Royal Bank of Scotland is expected to confirm that it is to create a "bad bank" with more than £30 billion of assets, following a review of its operations ordered by the British Treasury.
The taxpayer-backed lender is to say that a new separately managed bad bank will be established to deal with the legacy of its toxic assets - the least disruptive of three break-up options being looked at for the bailed-out bank.
Chancellor George Osborne ordered a review of the bank after a parliamentary commission recommended the government consider splitting up RBS. Mr Osborne is expected to give his backing to the bad bank plan after being presented last month with the report by Rothschild on the future structure of the lender.
RBS already holds £54 billion ($91 billion) of toxic assets in its existing "non-core" division, but the new bad bank unit could contain as little as £35 billion of legacy assets.
Among the options understood to have been turned down was a more radical breakup that would have involved setting up a new state-backed body into which RBS could have put tens of billions of pounds of its bad assets.
The bad bank announcement will come alongside the release of RBS' third-quarter financial results, which are expected to show it made a pre-tax profit of £400 million, reversing a loss in the same period last year of £1.2 billion.
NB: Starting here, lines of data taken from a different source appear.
-- ==== Sys2Proof/Certificates/Slice0/Obligations.lean ====
section
/-! DEFINITION. The statements about the LS8 CORE, one for each rule or family of rules of spec/. A docstring names the
decisions D<n> of spec/92_eei_decisions.md a statement rests on: those are the spec's own choices. -/

namespace Sys2Proof.Machine

/-- Every register keeps its value but those listed. -/
abbrev KeepsRegs (s t : State) (but : List RegIdx) : Prop := ∀ r : RegIdx, r ∉ but → t.reg r = s.reg r

/-- Every byte of memory keeps its value. -/
abbrev KeepsMemory (s t : State) : Prop := ∀ x : Nat, t.mem.read x = s.mem.read x

/-- Every byte of memory keeps its value but the one stored to. -/
abbrev KeepsMemoryBut (s t : State) (stored : Nat) : Prop := ∀ x : Nat, x ≠ stored → t.mem.read x = s.mem.read x

/-- The run state and the halt record are unchanged. -/
abbrev KeepsRunning (s t : State) : Prop := t.run = s.run ∧ t.hcause = s.hcause ∧ t.hinfo = s.hinfo

/-- The address PUSH and CALL store to: the decremented SP (43_stack.md R140, 44_subroutine.md R150). -/
abbrev pushAddress (s : State) : Nat := s.decSp.sp.toNat

/-- The opcode values that 30_encoding.md R89 lists as unassigned. -/
abbrev Unassigned (b : Byte) : Prop :=
  b.toNat = 0x00 ∨ (0x02 ≤ b.toNat ∧ b.toNat ≤ 0x10) ∨ (0x12 ≤ b.toNat ∧ b.toNat ≤ 0x44) ∨
  (0x48 ≤ b.toNat ∧ b.toNat ≤ 0x4F) ∨ (0x51 ≤ b.toNat ∧ b.toNat ≤ 0x53) ∨ (0x57 ≤ b.toNat ∧ b.toNat ≤ 0x81) ∨
  (0x83 ≤ b.toNat ∧ b.toNat ≤ 0x9F) ∨ b.toNat = 0xA1 ∨ (0xA3 ≤ b.toNat ∧ b.toNat ≤ 0xA6) ∨ 0xA8 ≤ b.toNat

/-- The bytes of an instruction stand at PC, none of them past address 255. -/
abbrev StandsAtPc (s : State) (i : Instr) : Prop :=
  s.pc.toNat + (encode i).length ≤ 256 ∧
  ∀ (k : Nat) (h : k < (encode i).length), s.mem.read (s.pc.toNat + k) = (encode i)[k]

/-- The next step of `u` executes what the byte `b` at PC selects (40_dispatch.md R103): an instruction of the opcode it
encodes, with the operand bytes memory holds, where they all exist; ADDRESS_FAULT(256) where they do not (R102); the
unknown-opcode stop where it encodes none (R111). -/
abbrev ExecutesByte (u : State) (b : Byte) : Prop :=
  (∀ o : Opcode, o.byte = b → u.pc.toNat + o.length ≤ 256 →
    ∃ i : Instr, i.opcode = o ∧ StandsAtPc u i ∧ step u = exec i u) ∧
  (∀ o : Opcode, o.byte = b → 256 < u.pc.toNat + o.length →
    step u = .next { u with run := .halted, hcause := 3, hinfo := 256 }) ∧
  ((∀ o : Opcode, o.byte ≠ b) → step u = unknownOpcode b u)

/-- The next fetch of `u`, where it reaches the address `x`, takes the byte `b` from it: as the opcode where PC is `x`,
and as the byte at offset `k` of the instruction that stands at PC where `x` is PC + k. -/
abbrev FetchSeesByte (u : State) (x : Nat) (b : Byte) : Prop :=
  (u.pc.toNat = x → ExecutesByte u b) ∧
  ∀ (i : Instr) (k : Nat) (h : k < (encode i).length), StandsAtPc u i → x = u.pc.toNat + k →
    (encode i)[k] = b ∧ step u = exec i u

end Sys2Proof.Machine

open Sys2Proof Sys2Proof.Machine

/-! ## Encoding -/

/-- 30_encoding.md R84 and R85: every row's binary value, length, format and operands, and its AA, B and C columns. -/
def Obligations.OpcodeTableEncodings : Prop :=
  (∀ a imm : Byte, encode (.ldi a imm) = [0b10000010, a, imm]) ∧
  (∀ a : Byte, encode (.prn a) = [0b01000111, a]) ∧
  encode .hlt = [0b00000001] ∧
  (∀ a b : Byte, encode (.add a b) = [0b10100000, a, b]) ∧
  (∀ a b : Byte, encode (.mul a b) = [0b10100010, a, b]) ∧
  (∀ a : Byte, encode (.push a) = [0b01000101, a]) ∧
  (∀ a : Byte, encode (.pop a) = [0b01000110, a]) ∧
  (∀ a : Byte, encode (.call a) = [0b01010000, a]) ∧
  encode .ret = [0b00010001] ∧
  (∀ a b : Byte, encode (.cmp a b) = [0b10100111, a, b]) ∧
  (∀ a : Byte, encode (.jmp a) = [0b01010100, a]) ∧
  (∀ a : Byte, encode (.jeq a) = [0b01010101, a]) ∧
  (∀ a : Byte, encode (.jne a) = [0b01010110, a]) ∧
  (Opcode.all.map fun o =>
      (o.mnemonic, o.byte.toNat, opcodeFieldAA o.byte, opcodeFieldB o.byte, opcodeFieldC o.byte, o.length)) =
    [("LDI", 0x82, 2, false, false, 3), ("PRN", 0x47, 1, false, false, 2), ("HLT", 0x01, 0, false, false, 1),
     ("ADD", 0xA0, 2, true, false, 3), ("MUL", 0xA2, 2, true, false, 3), ("PUSH", 0x45, 1, false, false, 2),
     ("POP", 0x46, 1, false, false, 2), ("CALL", 0x50, 1, false, true, 2), ("RET", 0x11, 0, false, true, 1),
     ("CMP", 0xA7, 2, true, false, 3), ("JMP", 0x54, 1, false, true, 2), ("JEQ", 0x55, 1, false, true, 2),
     ("JNE", 0x56, 1, false, true, 2)]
The return to profit is likely to increase the focus on RBS' inability to pay dividends and the bank is expected to confirm it is in talks to pay back the £1.5-billion so-called Dividend Access Share that prevents it from making payouts to shareholders.
The results will be the first overseen by RBS' new chief executive, Ross McEwan, who took over from Stephen Hester in September. Among the other issues likely to be under the spotlight will be further mis-selling provisions as well as investigations into potential wrongdoing by RBS staff. RBS has already set aside billions of pounds for payment protection insurance and interest rate swap mis-selling, but could announce further charges.
The bank is also expected to give an update on an investigation into potential manipulation of the foreign exchange market after admitting it was co-operating with an international inquiry into the allegations.
RBS has already settled with the US and British authorities over its role in Libor-rigging. However, the bank this week was named along with eight other banks in an $US800-million lawsuit filed in New York by US mortgage lender Fannie Mae. Fannie Mae is claiming the RBS, along with other banks including Barclays, manipulated global borrowing rates at its expense, costing it hundreds of millions of dollars in losses on interest rate swaps taken out to hedge its exposure to movements in rates.
Meanwhile, RBS has suspended two traders in connection with a worldwide probe into the possible manipulation of the $5 trillion-a-day foreign exchange market, the Financial Times claimed. British, US and Swiss regulators are investigating whether banks colluded to set rates. RBS declined to comment.